US, Japan Trade Deal
The US and Japan agreed to accelerate trade talks, said Japan’s Economy Minister Toshimitsu Motegi after talks with his US counterpart on Thursday (Aug 1). “There is no doubt that talks are moving along. We have not completely agreed at the moment, so we will deepen our talks.” U.S. President Donald Trump has repeatedly said he is unhappy with Japan’s trade surplus with the United States, much of it from auto exports, and wants a bilateral deal to fix it. Trump has pressured Tokyo to accelerate talks for a bilateral trade deal that would open up Japan’s protected agriculture markets, such as beef and rice. Motegi added on Friday (Aug 2) that talks between the two countries are making progress but it’s unclear if a deal can be reached by late September when Japanese Prime Minister Shinzo Abe and Trump are expected to meet on the sidelines of the United Nations (UN) General Assembly meeting.

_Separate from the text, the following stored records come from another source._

/-- A write of such a register within its fields' ranges stores the written word, after the SEALED event and its log entry where the seal shuts. -/
theorem registerWrite_storeOnly {s : State} {a data : Nat} {d : RegDesc} (hs : StoreOnly a) (hd : regAt a = some d) (hr : hostReach s = true)
    (hv : inRanges d.flds (sealShuts s d a (data % 2 ^ 32)) (data % 2 ^ 32) = true) :
    exec (.registerWrite a data 15) s = .next (regSet (if sealShuts s d a (data % 2 ^ 32) then sealedWrite s a false else s) a
      (writtenWord d.flds (sealShuts s d a (data % 2 ^ 32)) (regGet s a) (data % 2 ^ 32))) := by
  rw [registerWrite_named hr hs.aligned hs.inside hd, hs.row, regWrite, hd]
  rw [sealShuts] at hv ⊢
  simp only [hs.flt, hs.tap, hs.shown, hs.store, hs.rule, hs.taken, hs.act, hv, Bool.true_and, Bool.not_true, Bool.or_self, Bool.false_eq_true, if_false]

/-- Where no field is sealed and the fields take every value of their widths, the write stores the written word and does no more. -/
theorem registerWrite_unsealed {s : State} {a : Nat} {d : RegDesc} (data : Nat) (hs : StoreOnly a) (hd : regAt a = some d) (hr : hostReach s = true)
    (hf : ∀ f ∈ d.flds, f.acc ≠ .rws ∧ f.least = 0 ∧ 2 ^ (f.hi + 1 - f.lo) ≤ f.most + 1) :
    exec (.registerWrite a data 15) s = .next (regSet s a (writtenWord d.flds false (regGet s a) (data % 2 ^ 32))) := by
  have hc : ∀ v, changesRws d.flds (regGet s a) v = false := fun v =>
    List.any_eq_false.mpr fun f hm => by simp [(hf f hm).1]
  have hv : inRanges d.flds false (data % 2 ^ 32) = true :=
    List.all_eq_true.mpr fun f hm => by simp [f.admits_get _ (hf f hm).2.1 (hf f hm).2.2]
  have h := registerWrite_storeOnly (data := data) hs hd hr
  simp only [sealShuts, hc, Bool.and_false, Bool.false_eq_true, if_false] at h
  exact h hv

theorem writtenWord_shut {flds : List Fld} (hf : ∀ f ∈ flds, f.acc = .rws) (old v : Nat) : writtenWord flds true old v = old := by
  unfold writtenWord
  induction flds with
  | nil => rfl
  | cons f fs ih =>
    rw [List.foldl_cons, hf f List.mem_cons_self]
    exact ih fun g hg => hf g (List.mem_cons_of_mem f hg)

/-- Where every field is sealed and the write would change one, the SEALED event and its log entry are all that it does: the word stored is the old one. -/
theorem registerWrite_sealed {s : State} {a data : Nat} {d : RegDesc} (hs : StoreOnly a) (hd : regAt a = some d) (hr : hostReach s = true)
    (hf : ∀ f ∈ d.flds, f.acc = .rws) (hc : sealShuts s d a (data % 2 ^ 32) = true) :
    exec (.registerWrite a data 15) s = .next (regSet (sealedWrite s a false) a (regGet s a)) := by
  have hv : inRanges d.flds true (data % 2 ^ 32) = true := List.all_eq_true.mpr fun f hm => by simp [hf f hm]
  have h := registerWrite_storeOnly (data := data) hs hd hr
  rw [hc, if_pos rfl, writtenWord_shut hf] at h
  exact h hv

/-! The rows of the register table for the four registers (R579). -/

theorem regAt_devScratch : regAt R.devScratch = some ⟨"DEV_SCRATCH", 0x001C, 0x4, 1, [⟨31, 0, .rw, 0, 0, 4294967295⟩]⟩ := by decide +kernel
theorem regAt_hifRingSel : regAt R.hifRingSel = some ⟨"HIF_RING_SEL", 0x5830, 0x4, 1, [⟨6, 0, .rw, 0, 0, 127⟩]⟩ := by decide +kernel
theorem regAt_devId : regAt R.devId = some ⟨"DEV_ID", 0x0000, 0x4, 1, [⟨31, 16, .ro, 0, 0, 65535⟩, ⟨15, 0, .ro, 0, 0, 65535⟩]⟩ := by decide +kernel
theorem regAt_pwrDramCfg : regAt R.pwrDramCfg = some ⟨"PWR_DRAM_CFG", 0x0414, 0x4, 1, [⟨7, 0, .rws, 16, 1, 255⟩]⟩ := by decide +kernel

/-! ### The clauses of `Obligations.BadRegisterWritesAreCounted` -/

theorem registerWrite_devScratch {s : State} (data : Nat) (hr : hostReach s = true) :
    exec (.registerWrite R.devScratch data 15) s = .next (regSet s R.devScratch (data % 2 ^ 32)) := by
  have hw : writtenWord [⟨31, 0, .rw, 0, 0, 4294967295⟩] false (regGet s R.devScratch) (data % 2 ^ 32) = data % 2 ^ 32 := by
    have hlt := regGet_lt s R.devScratch
    show Fld.put _ _ _ = _
    rw [Fld.put_eq _ _ _ (by decide)]
    simp only [Fld.get, bitsOf]
    omega
  rw [registerWrite_unsealed data (storeOnly_of_mem (by decide)) regAt_devScratch hr (by decide), hw]

theorem registerWrite_hifRingSel {s : State} (data : Nat) (hr : hostReach s = true) :
    ∃ t, exec (.registerWrite R.hifRingSel data 15) s = .next t ∧ fld t R.hifRingSel 6 0 = data % 2 ^ 7 ∧ t = { s with regs := t.regs } ∧
      ∀ a, a ≠ R.hifRingSel → regGet t a = regGet s a := by
  refine ⟨_, registerWrite_unsealed data (storeOnly_of_mem (by decide)) regAt_hifRingSel hr (by decide), ?_, rfl, fun a ha => regGet_regSet_ne s ha⟩
  show fld (fldSet s R.hifRingSel 6 0 (bitsOf (data % 2 ^ 32) 6 0)) R.hifRingSel 6 0 = _
  rw [fld_fldSet s (by decide) (by decide)]
  simp only [bitsOf]
  omega

theorem registerWrite_devId {s : State} (data : Nat) (hr : hostReach s = true) :
    ∃ t, exec (.registerWrite R.devId data 15) s = .next t ∧ t = { s with regs := t.regs } ∧ ∀ a, regGet t a = regGet s a :=
  ⟨_, registerWrite_unsealed data (storeOnly_of_mem (by decide)) regAt_devId hr (by decide), rfl, fun a => regGet_regSet_same s _ a⟩

theorem registerWrite_pwrDramCfg {s : State} {data : Nat} (hr : hostReach s = true) (hs : isSealed s = true) (hd : data % 2 ^ 8 ≠ fld s R.pwrDramCfg 7 0) :
    ∃ t u, exec (.registerWrite R.pwrDramCfg data 15) s = .next t ∧ t = { u with regs := t.regs } ∧
      u = appendLog (raise 0x0D01 s (items := [(4, R.pwrDramCfg)])) 4 0 0 R.pwrDramCfg ∧
      (∀ a, regGet t a = regGet u a) ∧ regGet t R.pwrDramCfg = regGet s R.pwrDramCfg := by
  have hc : sealShuts s ⟨"PWR_DRAM_CFG", 0x0414, 0x4, 1, [⟨7, 0, .rws, 16, 1, 255⟩]⟩ R.pwrDramCfg (data % 2 ^ 32) = true := by
    have hb : bitsOf (data % 2 ^ 32) 7 0 = data % 2 ^ 8 := by simp only [bitsOf]; omega
    rw [sealShuts, hs, Bool.true_and]
    exact List.any_eq_true.mpr ⟨_, List.mem_singleton_self _, Bool.and_eq_true_iff.mpr ⟨rfl, decide_eq_true fun h => hd (hb ▸ h.symm)⟩⟩
  have hu : regGet (sealedWrite s R.pwrDramCfg false) R.pwrDramCfg = regGet s R.pwrDramCfg := sealedWrite_regs s _ _ _ (by decide) (by decide)
  refine ⟨_, sealedWrite s R.pwrDramCfg false, registerWrite_sealed (storeOnly_of_mem (by decide)) regAt_pwrDramCfg hr (by decide) hc, rfl, rfl, ?_, ?_⟩
  · rw [← hu]
    exact regGet_regSet_same _ _
  · rw [← hu, regGet_regSet_same, hu]

/-- Settles O14, from one equation per kind of write: not reached, refused, taken as a store, and shut by the seal. -/
theorem badRegisterWritesAreCounted : Obligations.BadRegisterWritesAreCounted := by
  refine ⟨fun s addr data be => registerWrite_unreached addr data be, fun s addr data be hr => ⟨fun hb => ?_, ?_, ?_, ?_, ?_⟩⟩
  · exact ⟨_, registerWrite_bad hr hb, rfl, fun a ha => regGet_bump_ne s ha, regGet_bump s _⟩
  · exact registerWrite_devScratch data hr
  · exact registerWrite_hifRingSel data hr
  · exact registerWrite_devId data hr
  · exact registerWrite_pwrDramCfg hr

end Sys2Proof.Machine

namespace Sys2Proof.Machine

/-! ### Rounded division and the grids of R20 (R30, R42) -/

/-- A quotient rounded to nearest is the floor or one more. -/
theorem rdivN_bounds (n d : Nat) : n / d ≤ rdivN n d ∧ rdivN n d ≤ n / d + 1 := by
  simp only [rdivN]
  split
  · omega
  · split <;> omega

theorem le_rdivN {m n d : Nat} (hd : 0 < d) (h : m * d ≤ n) : m ≤ rdivN n d :=
  ((Nat.le_div_iff_mul_le hd).mpr h).trans (rdivN_bounds n d).1

theorem rdivN_mul (m : Nat) {d : Nat} (hd : 0 < d) : rdivN (m * d) d = m := by
  simp [rdivN, Nat.mul_div_cancel _ hd, hd]

theorem rdivN_zero {d : Nat} (hd : 0 < d) : rdivN 0 d = 0 := by
  simp [rdivN, hd]

theorem rdivN_mono {m n : Nat} (d : Nat) (h : m ≤ n) : rdivN m d ≤ rdivN n d := by
  rcases (Nat.div_le_div_right (c := d) h).lt_or_eq with hq | hq
  · exact (rdivN_bounds m d).2.trans (hq.trans_le (rdivN_bounds n d).1)
  · have hr : m % d ≤ n % d := by
      have hm := Nat.div_add_mod m d
      have hn := Nat.div_add_mod n d
      rw [hq] at hm
      omega
    simp only [rdivN, hq]
    split_ifs <;> omega

/-- A grid instant whose successor lies at or before `x` lies before `x`: a step of the grid is longer than the unit of time, so rounding joins no two. -/
theorem rdivN_lt_of_next_le {rate k x : Nat} (h0 : 0 < rate) (hr : rate ≤ secI) (h : (k + 1) * secI ≤ x * rate) : rdivN (k * secI) rate < x := by
  have hx : 1 ≤ x := by
    rcases Nat.eq_zero_or_pos x with rfl | hx
    · simp [secI] at h
    · exact hx
  have hk : k * secI ≤ (x - 1) * rate := by
    rw [Nat.sub_mul, one_mul]
    rw [Nat.add_mul, one_mul] at h
    omega
  calc rdivN (k * secI) rate ≤ rdivN ((x - 1) * rate) rate := rdivN_mono rate hk
    _ = x - 1 := rdivN_mul _ h0
    _ < x := by omega

theorem gridInst_mono (rate sec : Nat) {j k : Nat} (h : j ≤ k) : gridInst rate sec j ≤ gridInst rate sec k :=
  Nat.add_le_add_left (rdivN_mono rate (Nat.mul_le_mul_right _ h)) _

theorem gridInst_zero {rate : Nat} (h0 : 0 < rate) (sec : Nat) : gridInst rate sec 0 = sec * secI := by
  rw [gridInst, Nat.zero_mul, rdivN_zero h0, Nat.add_zero]

/-- The grid's instant number `rate` of a second is the top of the next. -/
theorem gridInst_rate {rate : Nat} (h0 : 0 < rate) (sec : Nat) : gridInst rate sec rate = gridInst rate (sec + 1) 0 := by
  rw [gridInst_zero h0, gridInst, mul_comm rate, rdivN_mul _ h0, Nat.add_mul, one_mul]

/-- Every grid instant of a second lies before the next second. -/
theorem gridInst_lt_next {rate k : Nat} (hr : rate ≤ secI) (hk : k < rate) (sec : Nat) : gridInst rate sec k < (sec + 1) * secI := by
  have h : rdivN (k * secI) rate < secI :=
    rdivN_lt_of_next_le (Nat.zero_lt_of_lt hk) hr (by rw [mul_comm secI]; exact Nat.mul_le_mul_right _ hk)
  rw [gridInst, Nat.add_mul, one_mul]
  exact Nat.add_lt_add_left h _

/-- The number of the first grid instant at or after `t`, counted from the second of `t`: `rate` where it is the top of the next second. -/
def gridIdx (rate : Nat) (t : Nat) : Nat :=
  if t ≤ gridInst rate (t / secI) ((t % secI) * rate / secI) then (t % secI) * rate / secI else (t % secI) * rate / secI + 1

theorem gridIdx_le {rate : Nat} (h0 : 0 < rate) (t : Nat) : gridIdx rate t ≤ rate := by
  have h : (t % secI) * rate / secI < rate :=
    Nat.div_lt_of_lt_mul (Nat.mul_lt_mul_of_pos_right (Nat.mod_lt t (by decide)) h0)
  rw [gridIdx]
  split <;> omega

/-- `gridAt` carries the number `rate` into the next second. -/
theorem gridAt_eq (rate t : Nat) : gridAt rate t = if gridIdx rate t < rate then (t / secI, gridIdx rate t) else (t / secI + 1, 0) := by
  rfl

/-- The instant that `firstGrid` gives, by its number. -/
theorem firstGrid_eq {rate : Nat} (h0 : 0 < rate) (t : Nat) : firstGrid rate t = gridInst rate (t / secI) (gridIdx rate t) := by
  rw [firstGrid, gridAt_eq]
  split
  · rfl
  · next h => rw [Nat.le_antisymm (gridIdx_le h0 t) (Nat.le_of_not_lt h), gridInst_rate h0]

theorem firstGrid_mem {rate : Nat} (h0 : 0 < rate) (t : Nat) : ∃ sec k, k < rate ∧ firstGrid rate t = gridInst rate sec k := by
  rw [firstGrid_eq h0]
  rcases (gridIdx_le h0 t).lt_or_eq with h | h
  · exact ⟨_, _, h, rfl⟩
  · exact ⟨_, 0, h0, by rw [h, gridInst_rate h0]⟩

theorem le_firstGrid {rate : Nat} (h0 : 0 < rate) (t : Nat) : t ≤ firstGrid rate t := by
  rw [firstGrid_eq h0, gridIdx]
  split
  · assumption
  · have hk : t % secI ≤ rdivN ((t % secI * rate / secI + 1) * secI) rate :=
      le_rdivN h0 (by rw [Nat.add_mul, one_mul]; exact (Nat.lt_div_mul_add (show 0 < secI by decide)).le)
    have ht := Nat.div_add_mod' t secI
    rw [gridInst]
    omega

/-- No grid instant at or after `t` lies before the one of that number. -/
theorem firstGrid_le {rate : Nat} (h0 : 0 < rate) (hr : rate ≤ secI) {t : Nat} {sec k : Nat} (hk : k < rate) (ht : t ≤ gridInst rate sec k) :
    firstGrid rate t ≤ gridInst rate sec k := by
  rw [firstGrid_eq h0]
  have hdiv := Nat.div_add_mod t secI
  rcases Nat.lt_trichotomy sec (t / secI) with hs | rfl | hs
  · have h1 := gridInst_lt_next hr hk sec
    have h2 : (sec + 1) * secI ≤ t := (Nat.mul_le_mul_right _ hs).trans (Nat.div_mul_le_self t secI)
    exact absurd (h1.trans_le (h2.trans ht)) (lt_irrefl _)
  · refine gridInst_mono rate _ ?_
    rw [gridIdx]
    split
    · by_contra hlt
      have h1 : rdivN (k * secI) rate < t % secI :=
        rdivN_lt_of_next_le h0 hr ((Nat.mul_le_mul_right _ (Nat.lt_of_not_le hlt)).trans (Nat.div_mul_le_self _ _))
      rw [gridInst, mul_comm] at ht
      omega
    · next hlate =>
      by_contra hlt
      exact hlate (ht.trans (gridInst_mono rate _ (by omega)))
  · calc gridInst rate (t / secI) (gridIdx rate t) ≤ gridInst rate (t / secI) rate := gridInst_mono rate _ (gridIdx_le h0 t)
      _ = (t / secI + 1) * secI := by rw [gridInst_rate h0, gridInst_zero h0]
      _ ≤ sec * secI := Nat.mul_le_mul_right _ hs
      _ ≤ gridInst rate sec k := Nat.le_add_right _ _

/-- Settles O17: the three properties of `firstGrid` at 14,400 S/s. -/
theorem effectInstantIsFirstGridInstant : Obligations.EffectInstantIsFirstGridInstant := fun s =>
  ⟨le_firstGrid (by decide) _, firstGrid_mem (by decide) _, fun _ _ hk ht => firstGrid_le (by decide) (by decide) hk ht⟩

end Sys2Proof.Machine

namespace Sys2Proof.Machine

/-! ### The resets of the host island's ring state: `Obligations.FlrResetsRingStateOnly` -/

/-- The registers of the host island that go back to reset with the rings (R565). -/
abbrev ringRegs : List Nat :=
  [R.hifCtl, R.hifAdminCfg, R.hifAdminCmdLo, R.hifAdminCmdHi, R.hifAdminCplLo, R.hifAdminCplHi, R.hifRingSel, R.dpcAddrLo, R.dpcAddrHi]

Union officials are working with the Trump administration to fix their concerns with the new North American trade deal, but significant work is still left, a top liaison to the labor sector said Tuesday. “We remain optimistic about the ability to resolve the issues,” Michael Wessel, a staff liaison for the United Steelworkers union to the Office of the USTR’s Labor Advisory Committee, said during a Senate Finance hearing on the USMCA.“But we will not hesitate to oppose an agreement that fails to improve NAFTA and the current trade template in meaningful ways,” said Wessel, who added that he was testifying before the committee on behalf of organized labor. Senate Finance Chairman Chuck Grassley (R-IA) advised President Trump to tread lightly in his efforts to pressure House Speaker Nancy Pelosi (D-CA) to move forward with the trade deal. “It’s very necessary that the president hold his patience, because nothing’s going to happen if Pelosi doesn’t want it to happen,” Grassley said, referring to the United States-Mexico-Canada Agreement (USMCA). House Ways and Means Chairman Richard Neal (D-MA) said he expects his panel to take up the deal in September or October. Congressional Democrats continue to seek changes to certain aspects of USMCA, including enforcement, environment, labor, and pharmaceuticals before approving it. In the past, Grassley has threatened to set aside the deal if Trump follows through on certain tariff increases and successfully pressured the administration to strike a deal that lowered steel and aluminum tariffs on Mexico. He also cautioned the White House about the pace in which it’s attempting to complete the trade deal. “So somebody there in the White House that doesn’t have common sense better not push the president to do something erratic,” Grassley said.